Review in December, 2015 issue:
New York City Jazz Record
Eclipse
Russ Lossing (Aqua Piazza)
by Fred Bouchard

When I read that this solo piano album was performed as a consecutive series of short improvisations, I tried to experience it as such—put the album on, stretched out and listened intently, unarmed with pen and pad. Impressions flew in, but I suppressed a habitual desire to jot and scribble, instead listening and reflecting, trying to identify Lossing’s favored textures, effects and results. Next time through, I ventured a few comments and aural analogies: “Paul Bley. Not for driving! Horace Tapscott. Angry gnomes. Elliott Carter. Taut abstractions. Dark humors.” On the third pass, I tried track-by-track: “Chattering intensity; single-note
runs with overlapping hands; slow-creeping chromaticism; spidery, atonal motifs; pointillist moments; occasional bluesy thirds. Clouds of Bill
Evans (or Federico Mompou) post-Impressionism.” That was all from the opening “Eclipse”! “Moving Shadow”: slow single notes and triads yield (not build) to graceful arabesques; an oblique reference to Debussy’s “Golliwog’s Cakewalk”. “Distant Earth”: febrile dipsy-doodles meet raggy galumphing—with momentum! “Upper and Lower Unite”: leaves slowly, silently turn yellow. “If Ever”: low, damped gallopings alternate with reverberating plucked strings. Macabre!

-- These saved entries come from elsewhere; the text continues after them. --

-- ==== Sys2Proof/Laws/Regs.lean ====
section
/-!
SUPPORT. The laws of registers, fields, counters and captures: what a write leaves to be read in the same place and in every
other.
-/

namespace Sys2Proof.Machine

/-! ## Bit fields -/

theorem maskOf_testBit {hi lo i : Nat} (h1 : lo ≤ hi) (h2 : hi < 32) :
    (maskOf hi lo).toNat.testBit i = (decide (lo ≤ i) && decide (i ≤ hi)) := by
  have hlt : (2 ^ (hi - lo + 1) - 1) <<< lo < 2 ^ 32 := by
    rw [Nat.shiftLeft_eq]
    calc (2 ^ (hi - lo + 1) - 1) * 2 ^ lo < 2 ^ (hi - lo + 1) * 2 ^ lo :=
          Nat.mul_lt_mul_of_pos_right (Nat.sub_lt (Nat.two_pow_pos _) Nat.one_pos) (Nat.two_pow_pos _)
      _ = 2 ^ (hi + 1) := by rw [← Nat.pow_add]; congr 1; omega
      _ ≤ 2 ^ 32 := Nat.pow_le_pow_right (by omega) (by omega)
  rw [maskOf, BitVec.toNat_ofNat, Nat.mod_eq_of_lt hlt, Nat.testBit_shiftLeft, Nat.testBit_two_pow_sub_one]
  by_cases a : lo ≤ i
  · have : (i - lo < hi - lo + 1) ↔ i ≤ hi := by omega
    simp [a, this]
  · simp [a]

theorem putBits_testBit {w : Word} {hi lo v i : Nat} (h1 : lo ≤ hi) (h2 : hi < 32) :
    (putBits w hi lo v).toNat.testBit i =
      if lo ≤ i ∧ i ≤ hi then v.testBit (i - lo) else w.toNat.testBit i := by
  have hm := @maskOf_testBit hi lo i h1 h2
  by_cases hi32 : i < 32
  · have hm' : (maskOf hi lo).getLsbD i = (decide (lo ≤ i) && decide (i ≤ hi)) := by
      rw [BitVec.getLsbD]; exact hm
    have : (putBits w hi lo v).getLsbD i = if lo ≤ i ∧ i ≤ hi then v.testBit (i - lo) else w.getLsbD i := by
      unfold putBits
      simp only [BitVec.getLsbD_or, BitVec.getLsbD_and, BitVec.getLsbD_not, BitVec.getLsbD_shiftLeft, hm',
        BitVec.getLsbD_ofNat, hi32, decide_true, Bool.true_and]
      by_cases a : lo ≤ i
      · by_cases b : i ≤ hi
        · have c : ¬ i < lo := by omega
          have d : i - lo < 32 := by omega
          simp [a, b, c, d]
        · simp [a, b]
      · simp [a]
    rw [BitVec.getLsbD] at this
    rw [this, BitVec.getLsbD]
  · have hp : (putBits w hi lo v).toNat.testBit i = false :=
      Nat.testBit_lt_two_pow (Nat.lt_of_lt_of_le (putBits w hi lo v).isLt (Nat.pow_le_pow_right (by omega) (by omega)))
    have hw : w.toNat.testBit i = false :=
      Nat.testBit_lt_two_pow (Nat.lt_of_lt_of_le w.isLt (Nat.pow_le_pow_right (by omega) (by omega)))
    rw [hp, hw, if_neg (by omega)]

theorem wordBits_testBit (w : Word) (hi lo i : Nat) :
    (wordBits w hi lo).testBit i = (decide (i < hi - lo + 1) && w.toNat.testBit (lo + i)) := by
  rw [wordBits, bits, Nat.testBit_mod_two_pow, Nat.testBit_shiftRight]

/-- A field put is the field read. -/
theorem wordBits_putBits_same (w : Word) (hi lo v : Nat) (h1 : lo ≤ hi) (h2 : hi < 32) :
    wordBits (putBits w hi lo v) hi lo = v % 2 ^ (hi - lo + 1) := by
  apply Nat.eq_of_testBit_eq
  intro i
  rw [wordBits_testBit, putBits_testBit h1 h2, Nat.testBit_mod_two_pow]
  by_cases a : i < hi - lo + 1
  · rw [if_pos (by omega)]; simp [a]
  · simp [a]

/-- A field put leaves a field of other bits alone. -/
theorem wordBits_putBits_other (w : Word) (hi lo v hi' lo' : Nat) (h1 : lo ≤ hi) (h2 : hi < 32) (h3 : lo' ≤ hi')
    (h : hi < lo' ∨ hi' < lo) : wordBits (putBits w hi lo v) hi' lo' = wordBits w hi' lo' := by
  apply Nat.eq_of_testBit_eq
  intro i
  rw [wordBits_testBit, wordBits_testBit, putBits_testBit h1 h2]
  by_cases a : i < hi' - lo' + 1
  · rw [if_neg (by omega)]
  · simp [a]

/-! ## Registers -/

theorem State.reg_setReg (s : State) (k j : Nat) (w : Word) : (s.setReg k w).reg j = if k = j then w else s.reg j :=
  mapGet_mapSet resetWord s.regs k j w

@[simp] theorem State.reg_setReg_same (s : State) (k : Nat) (w : Word) : (s.setReg k w).reg k = w := by simp [State.reg_setReg]

theorem State.reg_setReg_other (s : State) {k j : Nat} (w : Word) (h : k ≠ j) : (s.setReg k w).reg j = s.reg j := by
  simp [State.reg_setReg, h]

/-- Reading depends on the registers alone. -/
theorem State.reg_congr {s t : State} (h : s.regs = t.regs) (k : Nat) : s.reg k = t.reg k := by simp [State.reg, h]

theorem State.fld_congr {s t : State} (h : s.regs = t.regs) (f : Fld) : s.fld f = t.fld f := by
  simp [State.fld, State.reg, h]

theorem State.flag_congr {s t : State} (h : s.regs = t.regs) (f : Fld) : s.flag f = t.flag f := by
  simp [State.flag, State.reg, h]

theorem State.reg_setFld_same (s : State) (f : Fld) (v : Nat) :
    (s.setFld f v).reg f.key = putBits (s.reg f.key) f.hi f.lo v := by simp [State.setFld]

theorem State.reg_setFld_other (s : State) (f : Fld) (v : Nat) {k : Nat} (h : f.key ≠ k) :
    (s.setFld f v).reg k = s.reg k := by simp [State.setFld, State.reg_setReg, h]

/-- A field set reads as what was set, cut to its width. -/
theorem State.fld_setFld_same (s : State) (f : Fld) (v : Nat) (h1 : f.lo ≤ f.hi) (h2 : f.hi < 32) :
    (s.setFld f v).fld f = v % 2 ^ (f.hi - f.lo + 1) := by
  rw [State.fld, State.reg_setFld_same]; exact wordBits_putBits_same _ _ _ _ h1 h2

/-- A field of another register reads as before. -/
theorem State.fld_setFld_key (s : State) (f g : Fld) (v : Nat) (h : f.key ≠ g.key) : (s.setFld f v).fld g = s.fld g := by
  rw [State.fld, State.reg_setFld_other s f v h, State.fld]

/-- A field of other bits of the register reads as before. -/
theorem State.fld_setFld_bits (s : State) (f g : Fld) (v : Nat) (hk : f.key = g.key) (h1 : f.lo ≤ f.hi) (h2 : f.hi < 32)
    (h3 : g.lo ≤ g.hi) (h : f.hi < g.lo ∨ g.hi < f.lo) : (s.setFld f v).fld g = s.fld g := by
  rw [State.fld, ← hk, State.reg_setFld_same, wordBits_putBits_other _ _ _ _ _ _ h1 h2 h3 h, State.fld, hk]

theorem State.flag_eq (s : State) (f : Fld) (h : f.hi = f.lo) : s.flag f = decide (s.fld f = 1) := by
  have : ∀ n i : Nat, n.testBit i = decide (bits n i i = 1) := by
    intro n i
    simp only [bits, Nat.sub_self, Nat.zero_add, Nat.pow_one, Nat.testBit, Nat.one_and_eq_mod_two]
    rcases Nat.mod_two_eq_zero_or_one (n >>> i) with e | e <;> simp [e]
  rw [State.flag, State.fld, h, this]; rfl

theorem State.flag_setFld_key (s : State) (f g : Fld) (v : Nat) (h : f.key ≠ g.key) : (s.setFld f v).flag g = s.flag g := by
  rw [State.flag, State.reg_setFld_other s f v h, State.flag]

theorem State.flag_setFld_same (s : State) (f : Fld) (v : Nat) (h1 : f.hi = f.lo) (h2 : f.hi < 32) :
    (s.setFld f v).flag f = decide (v % 2 = 1) := by
  rw [State.flag_eq _ _ h1, State.fld_setFld_same s f v (by omega) h2, h1]; simp

/-! ## Counters and captures -/

theorem State.cnt_count (s : State) (a b n : Nat) :
    (s.count a n).cnt b = if a = b then s.cnt a + BitVec.ofNat 64 n else s.cnt b :=
  mapGet_mapSet _ s.cnts a b _

@[simp] theorem State.cnt_inc_same (s : State) (a : Nat) : (s.inc a).cnt a = s.cnt a + 1 := by
  simp [State.inc, State.cnt_count]

theorem State.cnt_inc_other (s : State) {a b : Nat} (h : a ≠ b) : (s.inc a).cnt b = s.cnt b := by
  simp [State.inc, State.cnt_count, h]

theorem State.cnt_congr {s t : State} (h : s.cnts = t.cnts) (a : Nat) : s.cnt a = t.cnt a := by simp [State.cnt, h]

theorem State.capture_setCapture (s : State) (a b : Nat) (v : Word64) :
    (s.setCapture a v).capture b = if a = b then v else s.capture b := mapGet_mapSet _ s.caps a b v

theorem State.heldWord_hold (s : State) (a b : Nat) (w : Word) :
    (s.hold a w).heldWord b = if a = b then some w else s.heldWord b := mapGet_mapSet _ s.held a b (some w)

end Sys2Proof.Machine
end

There’s lots going on during Lossing’s hour alone with his piano and his thoughts (aptly dubbed ‘mercurial’ by guitarist Ben Monder) have more galaxy-wandering freedom than in his duos with bassist John Hébert, but lightning turnarounds, too. By the time he winds down this intense, introverted, demanding excursion Lossing goes hushed, cosmic: “Not So”—a pulsating nebula—is followed by “Water Over Fire”’starburst and asteroid shower. Fade to black


Album Liner notes
I have known Russ Lossing for close to 25 years now, and it has been inspiring to watch the trajectory of his growth as an artist. We played together for some years in the great saxophonist/composer John O'Gallagher's band. John writes some of the most challenging music to improvise on that I have encountered, and I was always amazed at how Russ would master these intricacies almost immediately, and begin to play on John's forms with as much freedom and conviction as if he had written them himself.
Russ' improvisational prowess and singular voice come to full fruition on this release. It is an hour long snapshot, but one which effectively represents a distillation of his life's work up to this point. One hears references to a number of sources: foremost perhaps is a deep immersion in the language of 20th/21st century classical music, but a lifetime of playing jazz, the music of Paul Motian, and the blues are all at times invoked as well. However, these sources are thoroughly assimilated into a palette that is utterly personal.
Remarkably, this entire recording was performed in real time - an unedited hour's worth of improvisation divided into 11 discrete tracks. Yet each track stands as a world unto itself, internally coherent and distinct. The amount of structural integrity is striking given its extemporaneous nature, and this is why repeated listening will yield the reward of continual discovery. The music on this record is by turn lyrical, angular, lyrically angular, mercurial, glacial, dense and spacious, sometimes all in the course of a single track. And while this is very much an acoustic piano album, Russ sounds at times like an orchestra, a horn section, and even an electronic ensemble. The attentive listener will be thoroughly engaged from start to finish; one is compelled to follow each train of thought as it proceeds in the spirit of inevitable surprise. Structures are built, dissembled, and rebuilt with authority and playfulness. Ideas are pursued, explored, discarded when appropriate; everything seems to be in spontaneous balance and there does not seem to be a wasted or superfluous note or gesture. But above all one gets a sense of absolute commitment and surrender to each moment.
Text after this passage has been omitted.